The extreme impact on viability is remarkable and unexplained. Heterozygous matings result in expected mendelian ratios of offspring, suggesting no gross in utero developmental problems (6). Hematopoietic abnormalities and splenomegaly do not appear markedly different from some other adhesion molecule–deficient animals and are therefore unlikely to account for the early lethality. The most likely candidate in this respect would be infectious. Bacterial cultures of blood and other tissues were negative, but a potential viral or fungal etiology was not excluded; nor was a metabolic derangement addressed (6).
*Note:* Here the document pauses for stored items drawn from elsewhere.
theorem InFrame.byte {frames : List (List Byte)} {bytes : List Byte} {r : Receiver} (h : InFrame frames bytes r)
    (b : Byte) : InFrame frames (bytes ++ [b]) ((byteEvents .onNack b .low).foldl see r) := by
  rw [byteEvents, List.foldl_append, foldl_see_slots b h.clocks, foldl_see_ackEvents rfl]
  exact ⟨rfl, rfl, congrArg (· ++ [b]) h.bytes, h.frames⟩

theorem InFrame.bytesEvents {frames : List (List Byte)} {bytes : List Byte} {r : Receiver} (h : InFrame frames bytes r)
    {f : Nat → Level} {k : Nat} {bs : List Byte} (hf : ∀ j, k ≤ j → j < k + bs.length → f j = .low) :
    InFrame frames (bytes ++ bs) ((bytesEvents .onNack f k bs).foldl see r) := by
  induction bs generalizing r bytes k with
  | nil => simpa only [Machine.bytesEvents, List.append_nil, List.foldl_nil] using h
  | cons b bs ih =>
    rw [List.length_cons] at hf
    have hrest := ih (h.byte b) (k := k + 1) fun j hj hj' => hf j (by omega) (by omega)
    rw [Machine.bytesEvents, List.foldl_append, hf k le_rfl (by omega)]
    rwa [List.append_assoc, List.singleton_append] at hrest

theorem InFrame.stop {frames : List (List Byte)} {bytes : List Byte} {r : Receiver} (h : InFrame frames bytes r) :
    Idle (frames ++ [bytes]) ([Event.dioLo, .wait, .clkRel, .wait, .dioRel, .wait].foldl see r) := by
  have hframes : r.frames ++ [r.bytes] = frames ++ [bytes] := by rw [h.frames, h.bytes]
  have hdriven := h.driven
  constructor <;> simp [see, hdriven, h.clocks, hframes]

/-- A frame of acknowledged bytes is read as its bytes. -/
theorem Idle.frameEvents {frames : List (List Byte)} {r : Receiver} (h : Idle frames r) {f : Nat → Level} {k : Nat}
    {bs : List Byte} (hf : ∀ j, k ≤ j → j < k + bs.length → f j = .low) :
    Idle (frames ++ [bs]) ((frameEvents .onNack f k bs).foldl see r) := by
  rw [Machine.frameEvents, List.foldl_append, List.foldl_append]
  exact ((inFrame_of_start h).bytesEvents hf).stop

end Receiver

/-- A flush of acknowledged bytes is read as its three frames. -/
theorem framesSeen_flushEvents {c : Config} (hc : c.ackDrivePolicy = .onNack) {f : Nat → Level} {data : List Byte}
    (hf : ∀ k, k < data.length + 3 → f k = .low) (bright : BitVec 4) :
    framesSeen (flushEvents c f data bright) =
      [[c.cmdSetData], (c.cmdSetAddr ||| 0x00#8) :: data, [c.cmdDisplay ||| bright.setWidth 8]] := by
  have hstart : Receiver.Idle [] {} := ⟨rfl, rfl, rfl⟩
  have hone := hstart.frameEvents (f := f) (k := 0) (bs := [c.cmdSetData]) fun j _ hj => hf j (by simp at hj; omega)
  have htwo := hone.frameEvents (f := f) (k := 1) (bs := (c.cmdSetAddr ||| 0x00#8) :: data)
    fun j _ hj => hf j (by simp at hj; omega)
  have hthree := htwo.frameEvents (f := f) (k := data.length + 2) (bs := [c.cmdDisplay ||| bright.setWidth 8])
    fun j _ hj => hf j (by simp at hj; omega)
  rw [framesSeen, flushEvents, hc, List.foldl_append, List.foldl_append, hthree.frames]
  rfl

/-- FLUSH appends one flush of the buffer. -/
theorem newEvents_commit_zero {s t : State} (h : exec (.commit 0#3 0#3) s = .next t) :
    newEvents s t = flushEvents s.cfg s.answer (wireData s) s.bright := by
  rw [← Host.Outcome.next.inj ((exec_commit_zero s).symm.trans h)]
  exact newEvents_of_append rfl

/-- Settles O45: the receiver follows the flush frame by frame. -/
theorem receiverReadsTheThreeFrames : Obligations.ReceiverReadsTheThreeFrames := by
  unfold Obligations.ReceiverReadsTheThreeFrames
  intro s t _ _ hpolicy hanswers h
  rw [newEvents_commit_zero h, framesSeen_flushEvents hpolicy (by rwa [wireData_length]), BitVec.or_zero]

end Sys2Proof.Machine

/-! ## Proofs: which commands write which field (10_state.md R24 to R30) -/

namespace Sys2Proof.Machine

@[simp] theorem writeByte_flip (b : Byte) (s : State) : (writeByte b s).flip = s.flip := by
  rw [writeByte_eq]

@[simp] theorem writeByte_bright (b : Byte) (s : State) : (writeByte b s).bright = s.bright := by
  rw [writeByte_eq]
Could there be another vital requirement for a constitutive basal level of leukocyte infiltration into tissues? There is no precedent for such an explanation, but then no gene deficiency before has resulted in such a profound leukocyte infiltration defect. Still, this defect is not absolute, since Forlow et al. noted a mild lymphocytic and neutrophilic infiltrate in skin lesions in the double mutants (6). Moreover, although bacterial pneumonia was not evident, the animals show an increased neutrophilic infiltration in the lung, suggesting that alternative adhesive pathways operate in this organ (16, 17). Although the unique severity of the phenotype is clear, other comparisons to prior knockouts are more difficult. Common models of induced cutaneous, lung, or peritoneal inflammation have yet to be evaluated and may be informative in further defining the nature and extent of the inflammatory defect, and perhaps in providing insight into early mortality. Nonetheless, the study (6) clearly indicates that the various adhesion receptors contribute in a continuous manner to extravasation. In particular, it suggests that collaboration between these two adhesion receptors is essential, not compensated by other mechanisms, and defines a unique and critical juncture in the adhesion cascade.